TORONTO (Reuters) - Toronto’s main stock index plunged more than 250 points on Wednesday, touching its lowest level in more than a month, after the Federal Reserve promised new stimulus action to boost the struggling U.S. economy but also painted a grim picture of the outlook for growth.
The Fed, as expected, said it would buy more long-term Treasury bonds in an effort to lower longer-term rates and borrowing costs. But investors worried the central bank’s latest plan would have little impact in an economy that appears to be stagnating. .N
“The stimulus that they talked about is a lot less than what people were hoping for,” said Michael Sprung, president of Sprung & Co Investment Counsel.
“The fear is that things are going to continue at a very very slow pace.”
The Toronto Stock Exchange’s S&P/TSX composite index .GSPTSE closed down 254.87 points, or 2.09 percent, at 11,955.01. It fell as low as 11,948.40, its weakest level since August 10.
The selloff was broad-based, with all 10 of the TSX’s main groups finishing lower. Base-metal miners and energy companies were among the hardest hit, falling along with copper and oil prices.
Suncor Energy (SU.TO) was down 2.6 percent at C$28.13, while Potash Corp POT.TO lost 2.6 percent to C$50.37, and Teck Resources TCKb.TO dropped 5.8 percent to C$34.03.
“It’s a resetting of valuation and prospects to the downside for both these categories, based on an outlook for economic growth that has to come down.
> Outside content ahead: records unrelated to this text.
/-- The ECC of the fetches of line `y` (R160, R329): the bytes read are counted; a word that cannot be corrected is counted and captured, and its data,
stated nowhere, are free. Answers the store as it is read, and whether the frame carries ECC. -/
def Dev.lineEcc (d : Dev) (m : Tab Byte) (y : Nat) (e : LineEcc) : Dev × Tab Byte × Bool :=
  let act := d.get rasB .RAS_A_T_HACT_ACTIVE
  let at_ := fun (i p : Nat) => layLine (d.ras.front.getD i []) act y p
  let all := [0, 1].flatMap (fun i => [0, 1, 2].filterMap (fun p => at_ i p))
  if all = [] then (d, m, false)
  else
    let d := d.satAdd patB .PAT_RD_BYTES_BYTES ((all.map Prod.snd).sum)
    let i := d.evalInj 0x0B 0 0
    let d := if i.2 then i.1.patUe (all.getD 0 (0, 0)).1 true else i.1
    match e with
    | .clean => (d, m, i.2)
    | .corrected => (d.satInc patB .PAT_ECC_CE_CNT_COUNT, m, i.2)
    | .lost k p o =>
      match at_ k.val p.val with
      | some (a, n) =>
        if o.toNat < n then
          let v := d.takeFree (2 ^ 64)
          (v.1.patUe (a + o.toNat) false, storeWrite m ((a + o.toNat) / 8 * 8) ((List.range 8).map (fun j => BitVec.ofNat 8 (v.2 / 256 ^ j))), true)
        else (d, m, i.2)
      | none => (d, m, i.2)

/-- RAS_LINE_FETCH (R327 to R329, R334): the next active line is fetched, composed and driven; the pixels in `[lo, hi)` were not there
in time. -/
def Dev.rasLineFetch (d : Dev) (m : Tab Byte) (lo hi : Nat) (ecc : LineEcc) : Dev :=
  let y := d.ras.line
  if ¬ d.ras.inFrame ∨ bitOf d.ras.flags 3 = true ∨ d.get rasB .RAS_A_T_VACT_ACTIVE ≤ y then d
  else
    let late := decide (lo < hi) && decide (lo < d.get rasB .RAS_A_T_HACT_ACTIVE)
    let par := d.evalInj 0x0D 0 0
    let d := if par.2 then (par.1.fltBit rasB 0).faultEvt 0x0D 0 0 [] true else par.1
    let f := d.lineEcc m y ecc
    let d := f.1
    let px := d.rasLine f.2.1 y lo hi
    let crcs := List.zipWith (fun r c => d.rectLine px y r c) d.ras.rects d.ras.crcs
    let flags := Nat.lor (Nat.lor d.ras.flags (if late then 4 else 0)) (if f.2.2 then 1 else 0)
    let d := { d with ras := { d.ras with crcs := crcs ++ d.ras.crcs.drop crcs.length, flags := flags, line := y + 1 } }
    let d := if late then d.irq .ras rasB 5 else d
    d.lineClocks px y

/-- The rectangle CRCs of a normal frame (R334): the state after it, and MISMATCH. -/
def Dev.rasCrcs (d : Dev) : Dev × Nat :=
  (d.ras.rects.zipIdx).foldl (fun (acc : Dev × Nat) p =>
    if bitOf (p.1.getD 0 0) 31 then
      let v := Nat.xor (acc.1.ras.crcs.getD p.2 0) 0xFFFFFFFF
      (acc.1.put (rasB + 0x10 * p.2) .RAS_R_CRC_CRC v, if v = p.1.getD 2 0 then acc.2 else acc.2 + 2 ^ p.2)
    else acc) (d, 0)

/-- The blanking lines of the frame in progress, or all of its lines in a blanking frame, on the lanes. -/
def Dev.blankLines (d : Dev) : Dev :=
  let k := d.ras.line
  d.forAll ((List.range (d.get rasB .RAS_A_T_VACT_TOTAL - k)).map (· + k)) (fun d y => d.lineClocks [] y)

/-- FRAME_END (R334, R335, R326, R336): the frame in progress ends, once every active line has been driven. -/
def Dev.frameEnd (d : Dev) : Dev :=
  let blank := bitOf d.ras.flags 3
  if ¬ d.ras.inFrame ∨ (blank = false ∧ d.ras.line < d.get rasB .RAS_A_T_VACT_ACTIVE) then d
  else
    let d := d.blankLines
    let r := if blank then (d, 0) else d.rasCrcs
    let d := if r.2 = 0 then r.1 else r.1.irq .ras rasB 2
    let e := rasPush d.ras.frames (2 ^ 63 + d.ras.flags * 2 ^ 59 + r.2 * 2 ^ 32 + d.get rasB .RAS_FRAME_CNT_COUNT)
    let d := if e.2 then d else d.satInc rasB .RAS_LOST_CNT_COUNT
    let d := { d with ras := { d.ras with frames := e.1, inFrame := false, done := d.ras.done || blank } }.irq .ras rasB 3
    if d.ras.closing then d.rasFinish else d

/-! ### Pops (R333) -/

/-- A pop of RAS_FRAME_POP: the state after it and the 64-bit value. -/
def Dev.rasFramePop (d : Dev) : Dev × Nat :=
  match d.ras.frames with
  | e :: es => ({ d with ras := { d.ras with frames := es, popF := e % 2 ^ 32 } }, e)
  | [] => (d, d.ras.popF)

/-- A pop of RAS_REL_POP. -/
def Dev.rasRelPop (d : Dev) : Dev × Nat :=
  match d.ras.rels with
  | e :: es => ({ d with ras := { d.ras with rels := es, popR := e % 2 ^ 32 } }, e)
  | [] => (d, d.ras.popR)

end Sys2Proof.Machine
end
These are pieces of the puzzle that tend to absorb that negativity the most,” said Greg Eckel, senior vice-president at Morgan Meighen & Associates.
The economic uncertainty drove the industrials group down 4.1 percent. Canadian National Railway (CNR.TO) was the top heavyweight decliner, dropping 4.3 percent to C$65.65.
Even traditionally safe-haven gold fell 1 percent as the U.S. dollar climbed against major currencies, weighing on gold-mining shares. Goldcorp G.TO fell 2.1 percent to C51.51.
In its policy statement issued after the close of its two-day meeting, the Fed cited “significant downside risks to the economic outlook.”
It said U.S. economic growth remains slow, and that recent indicators point to continuing weakness in overall labor market conditions, while the unemployment rate remains elevated.
“The realization is building in that there’s no quick fix to this problem,” said Eckel. “Things may be getting worse rather than better.”